(Collected data entries)
-- ==== Sys2Proof/Machine/Core.lean ====
section
/-! DEFINITION. The machine as the host runs it. -/

def Sys2Proof.core : Host.Core := { State := Sys2Proof.Machine.State, Fault := Sys2Proof.Machine.Fault, Refusal := Sys2Proof.Machine.Refusal, step := Sys2Proof.Machine.step, reset := Sys2Proof.Machine.State.reset }
end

- [ACTIVITY]
Take the entries above and set them all down again exactly as they read.

- [SOLUTION TO THE EXERCISE]
-- ==== Sys2Proof/Machine/Core.lean ====
section
/-! DEFINITION. The machine as the host runs it. -/

def Sys2Proof.core : Host.Core := { State := Sys2Proof.Machine.State, Fault := Sys2Proof.Machine.Fault, Refusal := Sys2Proof.Machine.Refusal, step := Sys2Proof.Machine.step, reset := Sys2Proof.Machine.State.reset }
end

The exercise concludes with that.